With so many of us relying on social media for our daily communication, it may seem there’s no need to refine our writing skills, or to expand our vocabularies. After all, on an average day all we need are the latest shortcuts for texting and tweeting.
But what if you’re applying for a new job? Or you’re needing to write a comprehensive report or deliver a dynamic speech? And how can you increase your odds of impressing potential financial backers who have requested a business plan or executive summary?
You may be wishing you’d listened to those boring lectures during English classes in school! For even if you hire a professional writer or business analyst, you have to oversee their output.
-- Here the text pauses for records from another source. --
-- ==== Sys2Proof/Decode.lean ====
section
/-! DEFINITION. From bytes to an instruction and back (spec/30_encoding.md rules R131 to R138 and
spec/opcode_table.json). `decode` is total on every list of bytes and rejects by name. -/

namespace Sys2Proof

/-- Why a byte sequence is no instruction of this spec. -/
inductive Reject where
  /-- No row of the table selects the bytes (rule R136: `refuse(unknown-opcode)`). -/
  | unknownOpcode
  /-- A word or doubleword form of IN or OUT (E5h, E7h, EDh, EFh; rules R136 and R174); the
  immediate port where the form has one, none where the port is DX. -/
  | wideIo (port : Option Byte)
  /-- The list ends inside the instruction. -/
  | truncated
  deriving DecidableEq, Repr

/-- The register number of an rm or reg field (rule R133). -/
def GReg.ofNum (n : BitVec 3) : GReg :=
  match n.toNat with
  | 0 => .eax
  | 1 => .ecx
  | 2 => .edx
  | 3 => .ebx
  | 4 => .esp
  | 5 => .ebp
  | 6 => .esi
  | _ => .edi

/-- The field value of a general register (rule R133). -/
def GReg.num : GReg → BitVec 3
  | .eax => 0
  | .ecx => 1
  | .edx => 2
  | .ebx => 3
  | .esp => 4
  | .ebp => 5
  | .esi => 6
  | .edi => 7

/-- The 8-bit register of an rm or reg field (rule R133). -/
def Reg8.ofNum (n : BitVec 3) : Reg8 :=
  match n.toNat with
  | 0 => .al
  | 1 => .cl
  | 2 => .dl
  | 3 => .bl
  | 4 => .ah
  | 5 => .ch
  | 6 => .dh
  | _ => .bh

/-- The field value of an 8-bit register (rule R133). -/
def Reg8.num : Reg8 → BitVec 3
  | .al => 0
  | .cl => 1
  | .dl => 2
  | .bl => 3
  | .ah => 4
  | .ch => 5
  | .dh => 6
  | .bh => 7

/-- The byte of a list at a place; 0 past its end (a row is only built when the list is long enough). -/
def byteAt (bs : List Byte) (k : Nat) : Byte := bs.getD k 0

/-- The doubleword at a place of a list, little-endian (rule R131). -/
def dwordAt (bs : List Byte) (k : Nat) : Dword :=
  byteAt bs (k + 3) ++ byteAt bs (k + 2) ++ byteAt bs (k + 1) ++ byteAt bs k

/-- The four bytes of a doubleword in ascending address order (rule R131). -/
def dwordBytes (d : Dword) : List Byte :=
  [d.extractLsb' 0 8, d.extractLsb' 8 8, d.extractLsb' 16 8, d.extractLsb' 24 8]

/-- The rm field of a ModRM byte, bits 2-0 (rule R131). -/
def modrmRm (m : Byte) : BitVec 3 := m.extractLsb' 0 3

/-- The reg field of a ModRM byte, bits 5-3 (rule R131). -/
def modrmReg (m : Byte) : BitVec 3 := m.extractLsb' 3 3

/-- A ModRM byte with mod = 11b (rule R131). -/
def modrmRegister (reg rm : BitVec 3) : Byte := (3#2 ++ reg) ++ rm

/-- One row of spec/opcode_table.json: the leading bytes are selected when
`(b AND mask) = value`; `build` takes the operands from the whole instruction's bytes. -/
structure OpcodeRow where
  value  : List Byte
  mask   : List Byte
  length : Nat
  build  : List Byte → Instr

/-- The opcode table, row by row in its order, values and masks as the table prints them. -/
def opcodeTable : List OpcodeRow := [
  ⟨[0x0F, 0x00, 0xD8], [0xFF, 0xFF, 0xF8], 3, fun b => .ltrR16 (GReg.ofNum (modrmRm (byteAt b 2)))⟩,
  ⟨[0x0F, 0x00, 0x1D], [0xFF, 0xFF, 0xFF], 7, fun b => .ltrM16 (dwordAt b 3)⟩,
  ⟨[0x0F, 0x00, 0x0D], [0xFF, 0xFF, 0xFF], 7, fun b => .strM16 (dwordAt b 3)⟩,
  ⟨[0x0F, 0x00, 0xC8], [0xFF, 0xFF, 0xF8], 3, fun b => .strR (GReg.ofNum (modrmRm (byteAt b 2)))⟩,
  ⟨[0xE4], [0xFF], 2, fun b => .inAlImm8 (byteAt b 1).toNat⟩,
  ⟨[0xEC], [0xFF], 1, fun _ => .inAlDx⟩,
  ⟨[0xE6], [0xFF], 2, fun b => .outImm8Al (byteAt b 1).toNat⟩,
  ⟨[0xEE], [0xFF], 1, fun _ => .outDxAl⟩,
  ⟨[0xF4], [0xFF], 1, fun _ => .hlt⟩,
  ⟨[0x0F, 0xA2], [0xFF, 0xFF], 2, fun _ => .cpuid⟩,
  ⟨[0xCC], [0xFF], 1, fun _ => .int3⟩,
  ⟨[0xE2], [0xFF], 2, fun b => .loopRel8 (byteAt b 1)⟩,
  ⟨[0xB0], [0xFF], 2, fun b => .movAlImm8 (byteAt b 1)⟩,
  ⟨[0x88, 0xC0], [0xFF, 0xC0], 2,
    fun b => .movRm8R8 (Reg8.ofNum (modrmRm (byteAt b 1))) (Reg8.ofNum (modrmReg (byteAt b 1)))⟩,
  ⟨[0xB8], [0xFF], 5, fun b => .movEaxImm32 (dwordAt b 1)⟩,
  ⟨[0xB9], [0xFF], 5, fun b => .movEcxImm32 (dwordAt b 1)⟩,
  ⟨[0x24], [0xFF], 2, fun b => .andAlImm8 (byteAt b 1)⟩,
  ⟨[0x0C], [0xFF], 2, fun b => .orAlImm8 (byteAt b 1)⟩]

/-- Whether the bytes' leading part equals `value` under `mask`. -/
def maskMatches : (value mask bs : List Byte) → Bool
  | v :: vs, m :: ms, b :: bs => b &&& m == v && maskMatches vs ms bs
  | [], _, _ => true
  | _, _, _ => false

/-- Whether a row selects the bytes (rule R132). -/
def OpcodeRow.selects (r : OpcodeRow) (bs : List Byte) : Bool := maskMatches r.value r.mask bs

/-- Which name a byte sequence that no row selects is rejected by (rules R136 and R174). -/
def rejectReason (bs : List Byte) : Reject :=
  let b := byteAt bs 0
  if b = 0xE5 ∨ b = 0xE7 then .wideIo (some (byteAt bs 1))
  else if b = 0xED ∨ b = 0xEF then .wideIo none
  else .unknownOpcode

/-- The instruction at the head of a list of bytes, with its length, or why there is none. -/
def decode (bs : List Byte) : Except Reject (Instr × Nat) :=
  match opcodeTable.find? (fun r => r.selects bs) with
  | some r => if r.length ≤ bs.length then .ok (r.build bs, r.length) else .error .truncated
  | none => .error (rejectReason bs)

/-- The bytes of an instruction in fetch order (rules R132, R133, R138). -/
def encode : Instr → List Byte
  | .ltrR16 rm => [0x0F, 0x00, modrmRegister 3 rm.num]
  | .ltrM16 disp => [0x0F, 0x00, 0x1D] ++ dwordBytes disp
  | .strM16 disp => [0x0F, 0x00, 0x0D] ++ dwordBytes disp
  | .strR rm => [0x0F, 0x00, modrmRegister 1 rm.num]
  | .inAlImm8 port => [0xE4, BitVec.ofNat 8 port]
  | .inAlDx => [0xEC]
  | .outImm8Al port => [0xE6, BitVec.ofNat 8 port]
  | .outDxAl => [0xEE]
  | .hlt => [0xF4]
  | .cpuid => [0x0F, 0xA2]
  | .int3 => [0xCC]
  | .loopRel8 cb => [0xE2, cb]
  | .movAlImm8 ib => [0xB0, ib]
  | .movRm8R8 rm reg => [0x88, modrmRegister reg.num rm.num]
  | .movEaxImm32 id => 0xB8 :: dwordBytes id
  | .movEcxImm32 id => 0xB9 :: dwordBytes id
  | .andAlImm8 ib => [0x24, ib]
  | .orAlImm8 ib => [0x0C, ib]

/-- The longest instruction of the table, in bytes. -/
def maxInstrLength : Nat := 7

/-- The first bytes of an instruction given as one number, byte k being bits 8k+7 to 8k: `nbits`
bits of `w`, and zeros above them up to the longest instruction. -/
def tableWordBytes (nbits w : Nat) : List Byte :=
  (List.range maxInstrLength).map (fun k => BitVec.ofNat 8 (w % 2 ^ nbits / 2 ^ (8 * k)))

/-- The instruction `decode` reads from an instruction whose bits are `w` (byte k at bits 8k+7 to
8k), the bits above `nbits` being 0. -/
def decodeTableWord (nbits w : Nat) : Option Instr :=
  match decode (tableWordBytes nbits w) with
  | .ok (i, _) => some i
  | .error _ => none

end Sys2Proof
end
Now I’m not suggesting you labor over vocabulary-building exercises or memorize complicated rules of grammar. You can even forget dictionaries, thesauruses and grammar cramming books. But what you must be able to do is ask questions…requesting information from search engines and appropriately interacting with the professionals you have chosen to help you.
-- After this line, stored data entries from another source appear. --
-- ==== Sys2Proof/Machine/Control.lean ====
section
/-! DEFINITION. HLT, CPUID, INT 3 and LOOP (spec/43_other_named_instructions.md). -/

namespace Sys2Proof.Machine

/-- `HLT` (rule R180): halted, and in suspend mode where CCR2.SUSP_HLT is set. It is privileged, CPL 0 in
protected mode; that the other case raises general protection is PRESUMED (notes/assumptions/15.md). -/
def execHlt (s : State) : Host.Outcome State Fault Refusal :=
  if s.pmode && s.cpl != 0 then .next (s.raise .generalProtection s.eip)
  else .next (State.advance 1 { s with
    runState := .halted
    powerState := if s.cfg.suspHlt then .suspend else s.powerState })

/-- `CPUID` (rule R181): InvalidOpcode while CCR4.CPUID = 0. Otherwise "the instruction executes but what it
returns, and in which registers, is not in the source": every general register is a free value
(notes/assumptions/8.md). The exception's return address is the instruction's own (DESIGN CHOICE,
notes/assumptions/38.md). -/
def execCpuid (s : State) : Host.Outcome State Fault Refusal :=
  if s.cfg.cpuidEnabled then
    let d := fun k => Config.freeDword (s.draws + k)
    .next (State.advance 2 { s with
      gprs := ⟨d 0, d 1, d 2, d 3, d 4, d 5, d 6, d 7⟩
      draws := s.draws + 8 })
  else .next (s.raise .invalidOpcode s.eip)

/-- `INT 3` (rule R183): Breakpoint is raised; the return address is that of the next byte. -/
def execInt3 (s : State) : Host.Outcome State Fault Refusal :=
  .next (s.raise .breakpoint (s.eip + 1))

/-- `LOOP rel8` (rule R184): ECX decremented modulo 2^32; the branch taken while it is not zero. -/
def execLoopRel8 (cb : Byte) (s : State) : Host.Outcome State Fault Refusal :=
  let ecx := s.gprs.ecx - 1
  let next := s.eip + 2
  .next { State.setReg .ecx ecx s with eip := if ecx ≠ 0 then next + cb.signExtend 32 else next }

end Sys2Proof.Machine
end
Of course, words are the foundation of any writing project. But utilizing correct vocabulary is only part of the process of producing a successful verbal vehicle. Effective authors also stimulate a viewer’s senses through the sequencing, layout and presentation of words. The visual impact of a word-picture lies in the fonts, size, and colors you employ. Subtleties of texture, accompanying images, and even the platform utilized can increase the chance of success.
These are only a few of the topics I plan to explore in demonstrating how one’s skills in wordsmithing can enhance both our professional and personal living.